Indiana passes right-to-work law and is now open for business – and jobs

Central United States
Central United States



Indiana is poised to become the first right-to-work state in more than a decade after the Republican-controlled House passed legislation on Wednesday banning unions from collecting mandatory fees from workers.

It is yet another blow to organized labor in the heavily unionized Midwest, which is home to many of the country’s manufacturing jobs. Wisconsin last year stripped unions of collective bargaining rights.

The vote came after weeks of protest by minority Democrats who tried various tactics to stop the bill.
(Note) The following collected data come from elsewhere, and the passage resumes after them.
/-! ### setBus -/

@[simp] theorem State.setBus_life (s : State) (l : List BusAnswer) (n : Nat) : (s.setBus l n).life = s.life := rfl
@[simp] theorem State.setBus_allocFail (s : State) (l : List BusAnswer) (n : Nat) : (s.setBus l n).allocFail = s.allocFail := rfl
@[simp] theorem State.setBus_w (s : State) (l : List BusAnswer) (n : Nat) : (s.setBus l n).w = s.w := rfl
@[simp] theorem State.setBus_h (s : State) (l : List BusAnswer) (n : Nat) : (s.setBus l n).h = s.h := rfl
@[simp] theorem State.setBus_addr (s : State) (l : List BusAnswer) (n : Nat) : (s.setBus l n).addr = s.addr := rfl
@[simp] theorem State.setBus_fb (s : State) (l : List BusAnswer) (n : Nat) : (s.setBus l n).fb = s.fb := rfl
@[simp] theorem State.setBus_seg (s : State) (l : List BusAnswer) (n : Nat) : (s.setBus l n).seg = s.seg := rfl
@[simp] theorem State.setBus_params (s : State) (l : List BusAnswer) (n : Nat) : (s.setBus l n).params = s.params := rfl
@[simp] theorem State.setBus_txns (s : State) (l : List BusAnswer) (n : Nat) : (s.setBus l n).txns = s.txns := rfl
@[simp] theorem State.setBus_results (s : State) (l : List BusAnswer) (n : Nat) : (s.setBus l n).results = s.results := rfl
@[simp] theorem State.setBus_inputs (s : State) (l : List BusAnswer) (n : Nat) : (s.setBus l n).inputs = s.inputs := rfl
@[simp] theorem State.setBus_allocAnswers (s : State) (l : List BusAnswer) (n : Nat) : (s.setBus l n).allocAnswers = s.allocAnswers := rfl
@[simp] theorem State.setBus_busAnswers (s : State) (l : List BusAnswer) (n : Nat) : (s.setBus l n).busAnswers = l := rfl
@[simp] theorem State.setBus_draws (s : State) (l : List BusAnswer) (n : Nat) : (s.setBus l n).draws = n := rfl

/-! ### setAlloc -/

@[simp] theorem State.setAlloc_life (s : State) (l : List Bool) (n : Nat) : (s.setAlloc l n).life = s.life := rfl
@[simp] theorem State.setAlloc_allocFail (s : State) (l : List Bool) (n : Nat) : (s.setAlloc l n).allocFail = s.allocFail := rfl
@[simp] theorem State.setAlloc_w (s : State) (l : List Bool) (n : Nat) : (s.setAlloc l n).w = s.w := rfl
@[simp] theorem State.setAlloc_h (s : State) (l : List Bool) (n : Nat) : (s.setAlloc l n).h = s.h := rfl
@[simp] theorem State.setAlloc_addr (s : State) (l : List Bool) (n : Nat) : (s.setAlloc l n).addr = s.addr := rfl
@[simp] theorem State.setAlloc_fb (s : State) (l : List Bool) (n : Nat) : (s.setAlloc l n).fb = s.fb := rfl
@[simp] theorem State.setAlloc_seg (s : State) (l : List Bool) (n : Nat) : (s.setAlloc l n).seg = s.seg := rfl
@[simp] theorem State.setAlloc_params (s : State) (l : List Bool) (n : Nat) : (s.setAlloc l n).params = s.params := rfl
@[simp] theorem State.setAlloc_txns (s : State) (l : List Bool) (n : Nat) : (s.setAlloc l n).txns = s.txns := rfl
@[simp] theorem State.setAlloc_results (s : State) (l : List Bool) (n : Nat) : (s.setAlloc l n).results = s.results := rfl
@[simp] theorem State.setAlloc_inputs (s : State) (l : List Bool) (n : Nat) : (s.setAlloc l n).inputs = s.inputs := rfl
@[simp] theorem State.setAlloc_allocAnswers (s : State) (l : List Bool) (n : Nat) : (s.setAlloc l n).allocAnswers = l := rfl
@[simp] theorem State.setAlloc_busAnswers (s : State) (l : List Bool) (n : Nat) : (s.setAlloc l n).busAnswers = s.busAnswers := rfl
@[simp] theorem State.setAlloc_draws (s : State) (l : List Bool) (n : Nat) : (s.setAlloc l n).draws = n := rfl

/-! ### resetEvent -/

@[simp] theorem State.resetEvent_life (s : State) : (s.resetEvent).life = .uninit := rfl
@[simp] theorem State.resetEvent_allocFail (s : State) : (s.resetEvent).allocFail = false := rfl
@[simp] theorem State.resetEvent_w (s : State) : (s.resetEvent).w = 0 := rfl
@[simp] theorem State.resetEvent_h (s : State) : (s.resetEvent).h = 0 := rfl
@[simp] theorem State.resetEvent_addr (s : State) : (s.resetEvent).addr = 0 := rfl
@[simp] theorem State.resetEvent_fb (s : State) : (s.resetEvent).fb = [] := rfl
@[simp] theorem State.resetEvent_seg (s : State) : (s.resetEvent).seg = none := rfl
@[simp] theorem State.resetEvent_params (s : State) : (s.resetEvent).params = s.params := rfl
@[simp] theorem State.resetEvent_txns (s : State) : (s.resetEvent).txns = [] := rfl
@[simp] theorem State.resetEvent_results (s : State) : (s.resetEvent).results = [] := rfl
@[simp] theorem State.resetEvent_inputs (s : State) : (s.resetEvent).inputs = s.inputs := rfl
@[simp] theorem State.resetEvent_allocAnswers (s : State) : (s.resetEvent).allocAnswers = s.allocAnswers := rfl
@[simp] theorem State.resetEvent_busAnswers (s : State) : (s.resetEvent).busAnswers = s.busAnswers := rfl
@[simp] theorem State.resetEvent_draws (s : State) : (s.resetEvent).draws = s.draws := rfl

/-- The state after some transactions: records added, answers used, everything else as it was. -/
def State.afterBus (s : State) (new : List Txn) (answers : List BusAnswer) (draws : Nat) : State :=
  { s with txns := s.txns ++ new, busAnswers := answers, draws := draws }

/-! ### afterBus -/

@[simp] theorem State.afterBus_life (s : State) (new : List Txn) (l : List BusAnswer) (n : Nat) : (s.afterBus new l n).life = s.life :=
  rfl
@[simp] theorem State.afterBus_allocFail (s : State) (new : List Txn) (l : List BusAnswer) (n : Nat) : (s.afterBus new l n).allocFail = s.allocFail :=
  rfl
@[simp] theorem State.afterBus_w (s : State) (new : List Txn) (l : List BusAnswer) (n : Nat) : (s.afterBus new l n).w = s.w :=
  rfl
@[simp] theorem State.afterBus_h (s : State) (new : List Txn) (l : List BusAnswer) (n : Nat) : (s.afterBus new l n).h = s.h :=
  rfl
@[simp] theorem State.afterBus_addr (s : State) (new : List Txn) (l : List BusAnswer) (n : Nat) : (s.afterBus new l n).addr = s.addr :=
  rfl
@[simp] theorem State.afterBus_fb (s : State) (new : List Txn) (l : List BusAnswer) (n : Nat) : (s.afterBus new l n).fb = s.fb :=
  rfl
@[simp] theorem State.afterBus_seg (s : State) (new : List Txn) (l : List BusAnswer) (n : Nat) : (s.afterBus new l n).seg = s.seg :=
  rfl
@[simp] theorem State.afterBus_params (s : State) (new : List Txn) (l : List BusAnswer) (n : Nat) : (s.afterBus new l n).params = s.params :=
  rfl
@[simp] theorem State.afterBus_txns (s : State) (new : List Txn) (l : List BusAnswer) (n : Nat) : (s.afterBus new l n).txns = s.txns ++ new :=
  rfl
@[simp] theorem State.afterBus_results (s : State) (new : List Txn) (l : List BusAnswer) (n : Nat) : (s.afterBus new l n).results = s.results :=
  rfl
@[simp] theorem State.afterBus_inputs (s : State) (new : List Txn) (l : List BusAnswer) (n : Nat) : (s.afterBus new l n).inputs = s.inputs :=
  rfl
@[simp] theorem State.afterBus_allocAnswers (s : State) (new : List Txn) (l : List BusAnswer) (n : Nat) : (s.afterBus new l n).allocAnswers = s.allocAnswers :=
  rfl
@[simp] theorem State.afterBus_busAnswers (s : State) (new : List Txn) (l : List BusAnswer) (n : Nat) : (s.afterBus new l n).busAnswers = l :=
  rfl
@[simp] theorem State.afterBus_draws (s : State) (new : List Txn) (l : List BusAnswer) (n : Nat) : (s.afterBus new l n).draws = n :=
  rfl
They refused to show up to debate despite the threat of fines that totaled $1,000 per day and introduced dozens of amendments aimed at delaying a vote. But conceding their tactics could not last forever because they were outnumbered, they finally agreed to allow the vote to take place.

The House voted 54-44 Wednesday to make Indiana the nation’s 23rd right-to-work state. The measure is expected to face little opposition in Indiana’s Republican-controlled Senate and could reach Republican Gov. Mitch Daniels’ desk shortly before the Feb. 5 Super Bowl in Indianapolis.

“This announces especially in the Rust Belt, that we are open for business here,” Republican House Speaker Brian Bosma said of the right-to-work proposal that would ban unions from collecting mandatory representation fees from workers.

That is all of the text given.